We are gathered from celestial dust. Earth’s orbit ignores urban controversies, gravity embraces all, twice a year our planet’s axial tilt receives exactly 12 hours of sunlight and night. Humankind, great and small, cannot ignore the profound effects. Gardeners are well aware this is the turning point. For another 90 days we approach the nadir. Flora subsides into winter dormancy. Foliage becomes glorious. Pomp and circumstance are in order, asters and chrysanthemums launch the colorful parade, purples, pinks, gold, are their uniforms. Turf greens up, relieved from summer’s bare feet. Flush from the harvest, we turn towards cooler weather vigorous and strong. 

Many annuals and perennials prepare for this time. Annuals, such as zinnia, form seed heads easily saved for next spring. Select favorite colors and shapes, snip off the mature flower heads on sunny dry days and store in a cool, dry location. Never store seeds in closed containers, rather old fashioned paper lunch bags are the way to go. Mark each lunch bag with the seeds’ names and harvest year. Have fun and record on each storage bag personal remarks. Describe height, such as petite or giant. Indicate colors. Imbue impressions useful for future gardens, such as notable hummingbird activity, inscribe special moments. My dear Aunt Gert’s birthday, May 4, is the usual day Lilies of the Valley and azeleas bloom. Create a personal garden calendar, note best bloom weeks, preference for sun or shade, also include helpful hints, such as dry or moist soil right on the lunch bag. Always, if not evident from the seeds themselves, describe scent or in the case of herbs, medicinal applications. Sometimes, like lavender, they are the same. 

Seed savers are a special breed. Join their ranks. Felix Mendel saved beloved sweet peas, now popping seeds over their perennial seedbeds. His description of their habits is credited as the first explanation of genetics.
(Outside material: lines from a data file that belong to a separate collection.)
-- ==== Sys2Proof/Laws/Keeps.lean ====
section
/-! SUPPORT. What nearly every operation keeps: the queue, the life cycle, the fuses and the life-cycle request in
progress. The rules that the operations' lemmas rest on. -/

namespace Sys2Proof.Machine

/-- `t` has the queue, the life cycle and the fuses of `s`. -/
abbrev Persists (s t : State) : Prop := t.pending = s.pending ∧ t.lc = s.lc ∧ t.fuses = s.fuses

/-- `t` has, besides, the life-cycle request of `s`. -/
abbrev Keeps (s t : State) : Prop :=
  t.pending = s.pending ∧ t.lc = s.lc ∧ t.fuses = s.fuses ∧ t.tri.lcBusy = s.tri.lcBusy ∧ t.tri.lcTarget = s.tri.lcTarget

/-- The same, for proofs that must not look into `t`. -/
def Kept (s t : State) : Prop := Keeps s t

theorem Kept.refl (s : State) : Kept s s := ⟨rfl, rfl, rfl, rfl, rfl⟩

theorem Kept.trans {s t u : State} (h : Kept s t) (h' : Kept t u) : Kept s u :=
  ⟨h'.1.trans h.1, h'.2.1.trans h.2.1, h'.2.2.1.trans h.2.2.1, h'.2.2.2.1.trans h.2.2.2.1, h'.2.2.2.2.trans h.2.2.2.2⟩

/-- A next state is reached. -/
@[simp] theorem reached_next (t s0 : State) : reached (.next t) s0 = t := rfl

/-- A choice between two states that keep them keeps them. -/
theorem Kept.next_ite (s s0 a b : State) (c : Prop) [Decidable c] (ha : Kept s a) (hb : Kept s b) :
    Kept s (reached (.next (if c then a else b)) s0) := by
  show Kept s (if c then a else b)
  split <;> assumption

/-- A choice between two states that keep them. -/
theorem Kept.ite {s a b : State} (c : Prop) [Decidable c] (ha : Kept s a) (hb : Kept s b) : Kept s (if c then a else b) := by
  split <;> assumption

/-- A fold of steps that keep them keeps them. -/
theorem Kept.foldl {α : Type} (g : State → α → State) (l : List α) (s : State) (h : ∀ s a, Kept s (g s a)) : Kept s (l.foldl g s) := by
  induction l generalizing s with
  | nil => exact Kept.refl s
  | cons a l ih => exact (h s a).trans (ih (g s a))

/-- The same with an accumulator beside the state. -/
theorem Kept.foldl_fst {α β : Type} (g : State × β → α → State × β) (l : List α) (s : State × β)
    (h : ∀ s a, Kept s.1 (g s a).1) : Kept s.1 (l.foldl g s).1 := by
  induction l generalizing s with
  | nil => exact Kept.refl s.1
  | cons a l ih => exact (h s a).trans (ih (g s a))

/-- A change of the host interface keeps them. -/
theorem Kept.host {s t : State} (h : Kept s t) (x : HostIf) : Kept s { t with host := x } := h

/-! ### `pending` along a fold and through a choice -/

@[simp] theorem foldl_pending {α : Type} (g : State → α → State) (l : List α) (s : State)
    (h : ∀ s a, (g s a).pending = s.pending) : (l.foldl g s).pending = s.pending := by
  induction l generalizing s with
  | nil => rfl
  | cons a l ih => rw [List.foldl_cons, ih, h]

@[simp] theorem foldl_fst_pending {α β : Type} (g : State × β → α → State × β) (l : List α) (s : State × β)
    (h : ∀ s a, (g s a).1.pending = s.1.pending) : (l.foldl g s).1.pending = s.1.pending := by
  induction l generalizing s with
  | nil => rfl
  | cons a l ih => rw [List.foldl_cons, ih, h]

@[simp] theorem foldl_snd_pending {α β : Type} (g : β × State → α → β × State) (l : List α) (s : β × State)
    (h : ∀ s a, (g s a).2.pending = s.2.pending) : (l.foldl g s).2.pending = s.2.pending := by
  induction l generalizing s with
  | nil => rfl
  | cons a l ih => rw [List.foldl_cons, ih, h]

theorem foldl_eq_pending {α : Type} (g : State → α → State) (l : List α) (s : State)
    (h : ∀ s a t, g s a = t → t.pending = s.pending) : (l.foldl g s).pending = s.pending :=
  foldl_pending g l s (fun s a => h s a _ rfl)

@[simp] theorem ite_pending (c : Prop) [Decidable c] (a b : State) :
    (if c then a else b).pending = if c then a.pending else b.pending := by split <;> rfl

@[simp] theorem ite_fst_pending {β : Type} (c : Prop) [Decidable c] (a b : State × β) :
    (if c then a else b).1.pending = if c then a.1.pending else b.1.pending := by split <;> rfl

/-! ### `lc` along a fold and through a choice -/

@[simp] theorem foldl_lc {α : Type} (g : State → α → State) (l : List α) (s : State)
    (h : ∀ s a, (g s a).lc = s.lc) : (l.foldl g s).lc = s.lc := by
  induction l generalizing s with
  | nil => rfl
  | cons a l ih => rw [List.foldl_cons, ih, h]

@[simp] theorem foldl_fst_lc {α β : Type} (g : State × β → α → State × β) (l : List α) (s : State × β)
    (h : ∀ s a, (g s a).1.lc = s.1.lc) : (l.foldl g s).1.lc = s.1.lc := by
  induction l generalizing s with
  | nil => rfl
  | cons a l ih => rw [List.foldl_cons, ih, h]

@[simp] theorem foldl_snd_lc {α β : Type} (g : β × State → α → β × State) (l : List α) (s : β × State)
    (h : ∀ s a, (g s a).2.lc = s.2.lc) : (l.foldl g s).2.lc = s.2.lc := by
  induction l generalizing s with
  | nil => rfl
  | cons a l ih => rw [List.foldl_cons, ih, h]

theorem foldl_eq_lc {α : Type} (g : State → α → State) (l : List α) (s : State)
    (h : ∀ s a t, g s a = t → t.lc = s.lc) : (l.foldl g s).lc = s.lc :=
  foldl_lc g l s (fun s a => h s a _ rfl)

@[simp] theorem ite_lc (c : Prop) [Decidable c] (a b : State) :
    (if c then a else b).lc = if c then a.lc else b.lc := by split <;> rfl

@[simp] theorem ite_fst_lc {β : Type} (c : Prop) [Decidable c] (a b : State × β) :
    (if c then a else b).1.lc = if c then a.1.lc else b.1.lc := by split <;> rfl

/-! ### `fuses` along a fold and through a choice -/

@[simp] theorem foldl_fuses {α : Type} (g : State → α → State) (l : List α) (s : State)
    (h : ∀ s a, (g s a).fuses = s.fuses) : (l.foldl g s).fuses = s.fuses := by
  induction l generalizing s with
  | nil => rfl
  | cons a l ih => rw [List.foldl_cons, ih, h]

@[simp] theorem foldl_fst_fuses {α β : Type} (g : State × β → α → State × β) (l : List α) (s : State × β)
    (h : ∀ s a, (g s a).1.fuses = s.1.fuses) : (l.foldl g s).1.fuses = s.1.fuses := by
  induction l generalizing s with
  | nil => rfl
  | cons a l ih => rw [List.foldl_cons, ih, h]

@[simp] theorem foldl_snd_fuses {α β : Type} (g : β × State → α → β × State) (l : List α) (s : β × State)
    (h : ∀ s a, (g s a).2.fuses = s.2.fuses) : (l.foldl g s).2.fuses = s.2.fuses := by
  induction l generalizing s with
  | nil => rfl
  | cons a l ih => rw [List.foldl_cons, ih, h]

theorem foldl_eq_fuses {α : Type} (g : State → α → State) (l : List α) (s : State)
    (h : ∀ s a t, g s a = t → t.fuses = s.fuses) : (l.foldl g s).fuses = s.fuses :=
  foldl_fuses g l s (fun s a => h s a _ rfl)

@[simp] theorem ite_fuses (c : Prop) [Decidable c] (a b : State) :
    (if c then a else b).fuses = if c then a.fuses else b.fuses := by split <;> rfl

@[simp] theorem ite_fst_fuses {β : Type} (c : Prop) [Decidable c] (a b : State × β) :
    (if c then a else b).1.fuses = if c then a.1.fuses else b.1.fuses := by split <;> rfl

/-! ### `tri.lcBusy` along a fold and through a choice -/

@[simp] theorem foldl_tri_lcBusy {α : Type} (g : State → α → State) (l : List α) (s : State)
    (h : ∀ s a, (g s a).tri.lcBusy = s.tri.lcBusy) : (l.foldl g s).tri.lcBusy = s.tri.lcBusy := by
  induction l generalizing s with
  | nil => rfl
  | cons a l ih => rw [List.foldl_cons, ih, h]

@[simp] theorem foldl_fst_tri_lcBusy {α β : Type} (g : State × β → α → State × β) (l : List α) (s : State × β)
    (h : ∀ s a, (g s a).1.tri.lcBusy = s.1.tri.lcBusy) : (l.foldl g s).1.tri.lcBusy = s.1.tri.lcBusy := by
  induction l generalizing s with
  | nil => rfl
  | cons a l ih => rw [List.foldl_cons, ih, h]

@[simp] theorem foldl_snd_tri_lcBusy {α β : Type} (g : β × State → α → β × State) (l : List α) (s : β × State)
    (h : ∀ s a, (g s a).2.tri.lcBusy = s.2.tri.lcBusy) : (l.foldl g s).2.tri.lcBusy = s.2.tri.lcBusy := by
  induction l generalizing s with
  | nil => rfl
  | cons a l ih => rw [List.foldl_cons, ih, h]

theorem foldl_eq_tri_lcBusy {α : Type} (g : State → α → State) (l : List α) (s : State)
    (h : ∀ s a t, g s a = t → t.tri.lcBusy = s.tri.lcBusy) : (l.foldl g s).tri.lcBusy = s.tri.lcBusy :=
  foldl_tri_lcBusy g l s (fun s a => h s a _ rfl)

@[simp] theorem ite_tri_lcBusy (c : Prop) [Decidable c] (a b : State) :
    (if c then a else b).tri.lcBusy = if c then a.tri.lcBusy else b.tri.lcBusy := by split <;> rfl

@[simp] theorem ite_fst_tri_lcBusy {β : Type} (c : Prop) [Decidable c] (a b : State × β) :
    (if c then a else b).1.tri.lcBusy = if c then a.1.tri.lcBusy else b.1.tri.lcBusy := by split <;> rfl

/-! ### `tri.lcTarget` along a fold and through a choice -/

@[simp] theorem foldl_tri_lcTarget {α : Type} (g : State → α → State) (l : List α) (s : State)
    (h : ∀ s a, (g s a).tri.lcTarget = s.tri.lcTarget) : (l.foldl g s).tri.lcTarget = s.tri.lcTarget := by
  induction l generalizing s with
  | nil => rfl
  | cons a l ih => rw [List.foldl_cons, ih, h]

@[simp] theorem foldl_fst_tri_lcTarget {α β : Type} (g : State × β → α → State × β) (l : List α) (s : State × β)
    (h : ∀ s a, (g s a).1.tri.lcTarget = s.1.tri.lcTarget) : (l.foldl g s).1.tri.lcTarget = s.1.tri.lcTarget := by
  induction l generalizing s with
  | nil => rfl
  | cons a l ih => rw [List.foldl_cons, ih, h]

@[simp] theorem foldl_snd_tri_lcTarget {α β : Type} (g : β × State → α → β × State) (l : List α) (s : β × State)
    (h : ∀ s a, (g s a).2.tri.lcTarget = s.2.tri.lcTarget) : (l.foldl g s).2.tri.lcTarget = s.2.tri.lcTarget := by
  induction l generalizing s with
  | nil => rfl
  | cons a l ih => rw [List.foldl_cons, ih, h]

theorem foldl_eq_tri_lcTarget {α : Type} (g : State → α → State) (l : List α) (s : State)
    (h : ∀ s a t, g s a = t → t.tri.lcTarget = s.tri.lcTarget) : (l.foldl g s).tri.lcTarget = s.tri.lcTarget :=
  foldl_tri_lcTarget g l s (fun s a => h s a _ rfl)

@[simp] theorem ite_tri_lcTarget (c : Prop) [Decidable c] (a b : State) :
    (if c then a else b).tri.lcTarget = if c then a.tri.lcTarget else b.tri.lcTarget := by split <;> rfl

@[simp] theorem ite_fst_tri_lcTarget {β : Type} (c : Prop) [Decidable c] (a b : State × β) :
    (if c then a else b).1.tri.lcTarget = if c then a.1.tri.lcTarget else b.1.tri.lcTarget := by split <;> rfl

end Sys2Proof.Machine
end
Reverse the current trend towards smaller gene pools one plot at a time. Such honored practice enjoys a renaissance among gardeners. Heirloom varieties are their legacy. Trade and swap seeds, make new friends who appreciate elementary horticultural nuance. Puzzled for gifts? Treat others to packets of seeds. Have fun, illustrate packets. Introduce life’s wondrous cycle to children and give them tiny mustard seeds. Let them help in the garden. Shared activity together endures.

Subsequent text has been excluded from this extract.